* What to work on: Among the lines below, a stretch begins at the one with "number for a" and ends at the one with "checks, an output". Repeat that stretch exactly, ends included.

*** Opening Dataset entries ***

/-- The state with a line read from another package in a core's L1 (R132, R299). -/
def State.fillAway (s : State) (o : Origin) (va : Word) (data : List Byte) : State :=
  if data.length < 64 then s
  else s.modCore o.k fun c => c.l1Fill { part := o.part, job := o.job, va := addrOf va / 64 * 64, data := data.take 64 }

/-- The cause that an acknowledgement carries. -/
def ackCause (code : Nat) : Cause := (Cause.ofCode code).getD .fabricUnreachable

/-- Whether a cause of a remote atomic is raised precisely (R155, R181): the rules of the operation itself name it. -/
def ackPrecise (c : Cause) : Bool := c == .joinUnderflow

/-- The state after a packet's outcome is known: code 0 with its data, or the cause of its failure (R297 to R299). -/
def State.packetOutcome (s : State) (id : Nat) (pk : Packet) (code : Nat) (data : List Byte) : State :=
  let o := pk.org
  let c := ackCause code
  let bad := if code = 0 then none else some c
  let fill := fun (s : State) => if pk.fill then s.fillAway o pk.va data else s
  match pk.kind with
  | 1 =>
    if code = 0 then
      let r := pk.conv.of (data.drop (addrOf pk.va % 64) |>.take pk.size)
      (fill s).feed o.k o.h pk.pend r.1 r.2
    else (s.failPend o.k o.h pk.pend).pendCause o c pk.va
  | 2 =>
    let s := s.modCore o.k fun x => { x with stores := x.stores.filter (·.id != pk.store) }
    if code = 0 then s else s.writeFailed o c pk.va
  | 3 =>
    if code = 0 then (fill s).wakeAwait o id (.replied true .illegalOpcode (wordsOf data))
    else s.wakeAwait o id (.replied false c (if ackPrecise c then [pk.va] else []))
  | 4 => match Tab.find? s.flights pk.flight with
    | none => s
    | some f => if code = 0 then { s with flights := Tab.erase s.flights pk.flight } else s.refuse pk.flight f c
  | 7 => s.outAnswered pk.store (bad.map fun c => (c, pk.va))
  | 8 => s.lineAnswered id (if code = 0 then .ok data else .error c)
  | _ => s

/-- The state in which the writes that waited for their endpoint's limit go on (R297). -/
def State.pumpAll (s : State) : State := s.awayOuts.foldl (fun s w => if w.todo.isEmpty then s else s.pump w.id) s

/-- The state after a packet is no longer outstanding. -/
def State.packetEnds (s : State) (id : Nat) (pk : Packet) (code : Nat) (data : List Byte) : State :=
  (State.packetOutcome { s with pkts := Tab.erase s.pkts id } id pk code data).pumpAll

/-- ACKNOWLEDGEMENT_ARRIVAL (R297): the first one is final. -/
def doAcknowledgementArrival (id code : Nat) (data : List Byte) (s : State) : Option State :=
  (Tab.find? s.pkts id).map fun pk => s.packetEnds id pk code data

/-- The state with an invocation's reply placed in its slot and its record answered (R307). -/
def State.placeReply (s : State) (id : Nat) (r : InvReply) (code lid : Nat) (tick : Word) : State :=
  let s := { s with invReps := Tab.erase s.invReps id }
  let s := match s.whereSlot r.org r.slot with
    | .area k => if (s.coreAt k).l.fir.fid = r.org.fid then s.modCore k fun c => { c with ls := c.ls.replied r.tag code }.touch [7] else s
    | _ => s
  s.placeCompletion r.org r.slot 0 8 [BitVec.ofNat 64 (r.tag * 2 ^ 32 + 8), BitVec.ofNat 64 code, BitVec.ofNat 64 (r.pkg * 2 ^ 52 + lid), tick, 0]

/-- Whether the issuer of an invocation is parked within a group's image (R353). -/
def State.parkedAway (s : State) (r : InvReply) : Bool := ((s.groupAt r.org.gid).img.getD {}).holdsParked r.slot

/-- INVOCATION_REPLY_ARRIVAL (R307). -/
def doInvocationReplyArrival (id : Nat) (s : State) : Option State :=
  match Tab.find? s.invReps id with
  | none => none
  | some r => if r.known && !(s.partAt r.org.part).shadow && !s.parkedAway r then some (s.placeReply id r r.code r.lid r.tick) else none

/-- INVOCATION_REPLY_TIMEOUT (R306): 30 µs without a reply. -/
def doInvocationReplyTimeout (id : Nat) (s : State) : Option State :=
  match Tab.find? s.invReps id with
  | none => none
  | some r => if r.known || (s.partAt r.org.part).shadow || s.parkedAway r || s.time.toNat < r.sent + 30000 then none else some (s.placeReply id r 0x13 0 0)

/-- The next working path after a path, in the order of the route tables and around (R298); a path that has left the tables has the first one after it. -/
def State.nextPath (s : State) (pkg path : Nat) : Nat :=
  let ps := s.route pkg
  let i := ((ps.findIdx? (· == path)).map (· + 1)).getD 0
  ((ps.drop i ++ ps.take i).find? s.pathWorks).getD path

/-- FABRIC_RESEND (R298): 4 µs without an acknowledgement. -/
def doFabricResend (id : Nat) (s : State) : Option State :=
  match Tab.find? s.pkts id with
  | none => none
  | some pk =>
    if s.time.toNat < pk.last + 4000 then none
    else some { s with pkts := Tab.set s.pkts id { pk with path := s.nextPath pk.dpkg pk.path, last := s.time.toNat } }

/-- FABRIC_GIVE_UP (R298, R299): 15 µs after it first left. -/
def doFabricGiveUp (id : Nat) (s : State) : Option State :=
  match Tab.find? s.pkts id with
  | none => none
  | some pk => if s.time.toNat < pk.sent + 15000 then none else some (s.packetEnds id pk Cause.fabricUnreachable.code [])

/-- LINK_FAILURE (R298, R379): out of every path. -/
def doLinkFailure (link : Nat) (s : State) : Option State :=
  if s.failedLinks.contains link then none
  else some (State.packageEvent { s with failedLinks := link :: s.failedLinks } 5 (if link < 9 then 16 else 17) 0)

/-- The state with the I/O dies' copy of a domain table read again (R294, R295, R378); an entry in a poisoned line is no valid one (R385). -/
def State.loadDomain (s : State) (p : Nat) : State :=
  let base := bits (s.partAt p).icfg0.toNat 12 36 * 4096
  let es : Tab Word := (List.range 4096).filterMap fun i =>
    let w := s.numAt (.hbm (base + 8 * i)) 8
    if w = 0 || s.poisoned (.flat (.hbm (base + 8 * i))) 8 then none else some (i, BitVec.ofNat 64 w)
  s.modPart p fun pt => { pt with domain := es }

/-- DOMAIN_TABLE_UPDATE (R295). -/
def doDomainTableUpdate (p : Nat) (s : State) : Option State := if (s.partAt p).made then some (s.loadDomain p) else none
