-- ==== Sys2Proof/Machine/Dispatch.lean ====
section
/-! DEFINITION. The meaning of every instruction and event: one arm per constructor. -/

namespace Sys2Proof.Machine
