/-- In an L firing with no active repetition and registers ready: BSET writes a bond register with an extent of 1 to 256, else takes
BOND_RANGE; BGET reads one; TBND with legal fields, a sound bf16 or e4m3 pointer whose two halves lie in the own allotment, a bond of 1 to
256 and a boundary that fits, and no chain step of the core outstanding, sets both chain states, and takes BOND_RANGE with the bond's
number for a bond of 0 or above 256 and BOUNDARY_OVERFLOW for a boundary that does not fit; TSTAT reads the retired chain state's word;
TCON with a legal step word, a configured boundary on an open FP32 accumulator, extents that match, a checked link and an output that fits
queues the step with the translated pieces of its link and advances the issue state. But that the core's stores are performed before a
queued step, nothing else changes. In an H firing each takes HIGH_CONTEXT_ILLEGAL. (The model's own choices here:
notes/assumptions/36.md.) In an L firing with no active repetition and registers ready, for a legal walk word and an aligned table of step
words in the own allotment that no command holds, a configured boundary on an open FP32 accumulator, steps and links that pass their
checks, an output of the first step that fits and enough completion slots: TWALK completes with one slot reserved, or one for each step,
the walk of all the steps last in the engine queue, and the issue state as the steps leave it. A reserved field takes RESERVED_FIELD with
the walk word as tval. (14_chain.md R259, 14_chain.md R262, 14_chain.md R263, 14_chain.md R264, 14_chain.md R269, 14_chain.md R265,
14_chain.md R266.) -/
def Obligations.ChainForms : Prop :=
  (∀ (s : State) (rnd : BitVec 3) (a b d : BitVec 5), Idle s →
    let only := fun (m t : State) (l : LState) => t.ls = l ∧ { t.ctx with pc := s.ctx.pc, waitAt := s.ctx.waitAt, passed := s.ctx.passed } = s.ctx ∧ Bytes m t ∧ Next s t
    let bond := fun (n : Nat) => (Tab.get s.ls.b n 0).toNat
    let bit := fun (c : Bool) (i : Nat) => if c then 2 ^ i else 0
    (s.me.inH = true → ∀ i, i ∈ [Instr.bset a d, .bget a d, .tbnd a b, .tstat d, .tcon rnd a b, .twalk a b] →
      exec i s = .next (s.takeTrap .highContextIllegal ((encode i).setWidth 64) 0))
    ∧ (s.me.inH = false → Ready s [xr a] [] →
      let v := (X s a).toNat
      (1 ≤ v → v ≤ 256 → Runs (.bset a d) s fun t => only s t { s.ls with b := Tab.set s.ls.b d.toNat (BitVec.ofNat 16 v) })
        ∧ (v = 0 ∨ 256 < v → exec (.bset a d) s = .next (s.takeTrap .bondRange (X s a) 0)))
    ∧ (s.me.inH = false → Ready s [] [xr d] → Runs (.bget a d) s (SetsX s d (BitVec.ofNat 64 (bond a.toNat)) (s.ctx.pc + 4))
      ∧ (let c := s.ls.chainR
        Runs (.tstat d) s (SetsX s d (if c.cfg then BitVec.ofNat 64 (c.v % 2 ^ 20 * 2 ^ 44 + c.bond % 16 * 2 ^ 40 + 2 ^ 39
          + bit (s.chainBusy s.cur) 38 + c.acc % 2 * 2 ^ 37 + c.h % 2 * 2 ^ 36 + (c.m - 1) % 64 * 2 ^ 30 + c.u % 2 ^ 19 * 2 ^ 11 + c.nstep % 2048)
          else 0) (s.ctx.pc + 4))))
    ∧ (s.me.inH = false → Ready s [xr a, xr b] [] →
      let r := X s a
      let v := (X s b).toNat
      let hsz := v % 2 ^ 14
      let lb := v / 2 ^ 40 % 16
      let st : ChainSt := {
        cfg := true, base := r, hsz := hsz, fmt := r.toNat / 2 ^ 59, acc := v / 2 ^ 37 % 2, m := v / 2 ^ 30 % 64 + 1, u := 1, v := v / 2 ^ 44
        bond := lb, h := v / 2 ^ 36 % 2 }
      v / 2 ^ 44 ≠ 0 → v / 2 ^ 38 % 4 = 0 → v / 2 ^ 14 % 2 ^ 16 = 0 → 1 ≤ hsz → hsz ≤ 8192 → Sound r → st.fmt ∈ [2, 4] → r.toNat % 32 = 0 →
      (∃ off, OwnRange s r (64 * hsz) off) →
      ((bond lb = 0 ∨ 256 < bond lb) → exec (.tbnd a b) s = .next (s.takeTrap .bondRange (BitVec.ofNat 64 lb) 0))
      ∧ (1 ≤ bond lb → bond lb ≤ 256 → hsz * 32 < st.bytes (bond lb) → exec (.tbnd a b) s = .next (s.takeTrap .boundaryOverflow (BitVec.ofNat 64 (st.bytes (bond lb))) 0))
      ∧ (1 ≤ bond lb → bond lb ≤ 256 → st.bytes (bond lb) ≤ hsz * 32 → s.chainBusy s.cur = false →
        Runs (.tbnd a b) s fun t => only s t { s.ls with chainI := st, chainR := st }))
    ∧ (s.me.inH = false → Ready s [xr a, xr b] [] →
      let r := X s a
      let v := (X s b).toNat
      let st := s.ls.chainI
      ∀ x ps s1, v < 2 ^ 22 → v / 2 ^ 16 % 2 ^ 5 = 0 → st.cfg = true → AccOpen s st.acc → (s.acc st.acc).issueI32 = false →
      stepRegs v 0 r rnd.toNat s = .ok (x, s) → v % 16 = st.bond → st.v % x.i = 0 → linkCheck x true (fun w => w) s = .ok (ps, s1) →
      (r.toNat / 2 ^ 59 = 11 → s.ls.lutOk = true) → st.outBytes x ≤ st.hsz * 32 → EngineRoom s1 1 →
      Runs (.tcon rnd a b) s fun t => Queued s1 t (.walk st.acc [x] 0 false false 0 [] s.ls.lut st) [st.ranges x] [] (some ps)
        ∧ t.acc st.acc = { s.acc st.acc with holder := some s.fir.gid } ∧ only (s1.flush s1.cur) t { s.ls with chainI := st.after x }))
  ∧ (∀ (s : State) (a b : BitVec 5), Idle s → s.me.inH = false → Unwatched s → s.ctx.aw = .none → Ready s [xr a, xr b] [] →
    let r := X s a
    let v := (X s b).toNat
    let st := s.ls.chainI
    let cnt := v % 2 ^ 7
    let hnd := v / 2 ^ 12 % 2 ^ 12
    let ps := decide (v / 2 ^ 8 % 2 = 1)
    let legal := v < 2 ^ 24 ∧ v / 2 ^ 9 % 8 = 0 ∧ v / 2 ^ 7 % 2 = 0 ∧ (hnd = 0 ∨ 16 ≤ hnd) ∧ 1 ≤ cnt ∧ cnt ≤ 64
    (¬ legal → exec (.twalk a b) s = .next (s.takeTrap .reservedField (X s b) 0))
    ∧ ∀ off steps ps' s1, legal → tagOk r = true → canonical r = true → r.toNat % 16 = 0 → GroupRange s r (16 * cnt) off →
      (∀ i, i < cnt → s.blocked (.flat (.scratch (s.cur / 8) (off + 16 * i))) 16 false = false) →
      st.cfg = true → AccOpen s st.acc → (s.acc st.acc).issueI32 = false →
      let words := (List.range (2 * cnt)).map fun i => BitVec.ofNat 64 (s.numAt (.scratch (s.cur / 8) (off + 8 * i)) 8)
      let s' := s.modCtx fun x => { x with aw := .none }
      walkSteps r 0 st.bond st.v (walkWords words) s' = .ok (steps, s') → walkLinks true steps s' = .ok (ps', s1) →
      ((∃ x ∈ steps, x.link.toNat / 2 ^ 59 = 11) → s.ls.lutOk = true) →
      let n := if ps then steps.length else 1
      ∀ x rest, steps = x :: rest → st.outBytes x ≤ st.hsz * 32 → s.me.ca.length + n ≤ 16 → EngineRoom s1 1 →
      Runs (.twalk a b) s fun t => ∃ slots : List Nat, slots.length = n
        ∧ t.me.ca = s.me.ca ++ slots.map (fun i => { id := i, fid := s.fir.fid, hdl := hnd })
        ∧ Queued s1 t (.walk st.acc steps 0 true ps hnd slots s.ls.lut st) [st.ranges x] [] (some ps')
        ∧ t.acc st.acc = { s.acc st.acc with holder := some s.fir.gid } ∧ t.ls = { s.ls with chainI := steps.foldl ChainSt.after st }
        ∧ (∀ q, X t q = X s q) ∧ (∀ q, F t q = F s q) ∧ Bytes (s1.flush s1.cur) t ∧ Next s t)
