/-- A change of the moving core that retires keeps what the core's parts keep. -/
theorem keeps_of {s : State} {f : Core → Core} {rs : List Nat} {fl : BitVec 8} {pc : Word} (hp : (f s.me).priv = s.me.priv)
    (h : let c := f s.me
      let x := c.ctx
      let y := s.me.ctx
      c.inH = s.me.inH ∧ (∀ r : BitVec 5, xr r ∉ rs → r ≠ 0 → Tab.get x.x r.toNat 0 = Tab.get y.x r.toNat 0)
      ∧ (∀ r : BitVec 5, fr r ∉ rs → Tab.get x.f r.toNat 0 = Tab.get y.f r.toNat 0)
      ∧ (∀ n, 512 + n ∉ rs → Tab.get c.ls.v n 0 = Tab.get s.me.ls.v n 0)
      ∧ (∀ r, r ∉ rs → (r ∈ x.empty ↔ r ∈ y.empty)) ∧ x.fcsr = y.fcsr ||| fl ∧ plain c = plain s.me) :
    Keeps s ((s.modMe f).retire pc) rs fl := by
  obtain ⟨h0, h1, h2, h3, h4, h5, h6⟩ := h
  have hh : (f s.me).h.fir.active = s.me.h.fir.active := h0
  have hctx : ((s.modMe f).retire pc).ctx = { (f s.me).ctx with pc := pc, waitAt := none, passed := 0 } := by
    rw [retire_eq, modMe_modMe]
    cases ha : s.me.h.fir.active <;> simp [State.ctx, Core.ctx, Core.inH, Core.putCtx, ha, hh]
  have hls : ((s.modMe f).retire pc).ls = (f s.me).ls := by
    rw [retire_eq, modMe_modMe]
    cases ha : s.me.h.fir.active <;> simp [State.ls, Core.inH, Core.putCtx, ha, hh]
  have key : (f s.me).ctx.zcause = s.me.ctx.zcause ∧ (f s.me).ctx.ztval = s.me.ctx.ztval ∧ (f s.me).ctx.arrivals = s.me.ctx.arrivals
      ∧ (f s.me).ctx.causes = s.me.ctx.causes ∧ (f s.me).ctx.fir = s.me.ctx.fir
      ∧ { (f s.me).ls with v := s.me.ls.v } = s.me.ls := by
    have hz := h6
    cases ha : s.me.h.fir.active <;> simp [plain, Core.ctx, Core.inH, Core.putCtx, ha, hh] at hz ⊢ <;>
      (obtain ⟨h7, h8, h9⟩ := hz; simp_all)
  obtain ⟨k1, k2, k3, k4, k5, k6⟩ := key
  refine ⟨⟨⟨rfl, ?_, ?_, ?_, ?_, ?_, ?_, ?_, ?_, ?_⟩, ?_, ?_, ?_⟩, ?_, ?_, ?_, ?_⟩
  · intro r hr
    unfold X
    rw [hctx]
    split_ifs with hz
    · rfl
    · exact h1 r hr hz
  · intro r hr
    unfold F
    rw [hctx]
    exact h2 r hr
  · intro n hn
    unfold V
    rw [hls]
    exact h3 n hn
  · rw [hctx]; exact h4
  · rw [hctx]; exact h5
  · rw [hctx]; exact k1
  · rw [hctx]; exact k2
  · rw [hctx]; exact k4
  · rw [hls]
    exact congrArg (fun l : LState => { l with ports := s.ls.ports }) k6
  · simp only [State.fir, hctx]; exact k5
  · rw [hls]
    have := congrArg LState.ports k6
    exact this
  · rw [hctx]; exact k3
  · intro l
    rw [retire_eq, modMe_modMe]
    cases l with
    | priv k off =>
      simp only [State.byteAt]
      by_cases hk : k = s.cur
      · subst hk
        have : (s.modMe fun c => { (f c).putCtx (f c).inH { (f c).ctx with pc := pc, waitAt := none, passed := 0 } with instret := (f c).instret + 1 }).coreAt s.cur
            = _ := me_modMe s _
        rw [this]
        show Memory.read ((f s.me).putCtx _ _).priv off = _
        rw [putCtx_priv, hp]
        rfl
      · rw [coreAt_modMe _ _ _ hk]
    | _ => rfl
  · rw [retire_eq, modMe_modMe, me_modMe, ← h6]
    cases ha : s.me.h.fir.active <;> simp [plain, Core.ctx, Core.inH, Core.putCtx, ha, hh]
  · intro k hk
    rw [retire_eq, modMe_modMe]
    exact coreAt_modMe _ _ _ hk
  · rfl

theorem retired_of {s : State} {f : Core → Core} {pc : Word} (h : (f s.me).inH = s.me.inH) (hi : (f s.me).instret = s.me.instret) :
    Retired s ((s.modMe f).retire pc) pc := by
  have hh : (f s.me).h.fir.active = s.me.h.fir.active := h
  rw [retire_eq, modMe_modMe]
  refine ⟨?_, ?_⟩ <;> cases ha : s.me.h.fir.active <;>
    simp [State.ctx, Core.ctx, Core.inH, Core.putCtx, ha, hh, hi]

theorem Wrote_inH (c : Core) (r v : Nat) (fl : BitVec 8) : (Wrote c r v fl).inH = c.inH := by
  by_cases h0 : r = 0 <;> by_cases h1 : r / 256 = 0 <;> by_cases h2 : r / 256 = 1 <;> cases hh : c.h.fir.active <;>
    simp [Wrote, Core.setReg, Core.putCtx, Core.ctx, Core.ctxAt, Core.inH, hh, h0, h1, h2, Ctx.fill]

*** Closing Dataset entries ***

* Task solution:
number for a bond of 0 or above 256 and BOUNDARY_OVERFLOW for a boundary that does not fit; TSTAT reads the retired chain state's word;
TCON with a legal step word, a configured boundary on an open FP32 accumulator, extents that match, a checked link and an output that fits
queues the step with the translated pieces of its link and advances the issue state. But that the core's stores are performed before a
queued step, nothing else changes. In an H firing each takes HIGH_CONTEXT_ILLEGAL. (The model's own choices here:
notes/assumptions/36.md.) In an L firing with no active repetition and registers ready, for a legal walk word and an aligned table of step
words in the own allotment that no command holds, a configured boundary on an open FP32 accumulator, steps and links that pass their
checks, an output of the first step that fits and enough completion slots: TWALK completes with one slot reserved, or one for each step,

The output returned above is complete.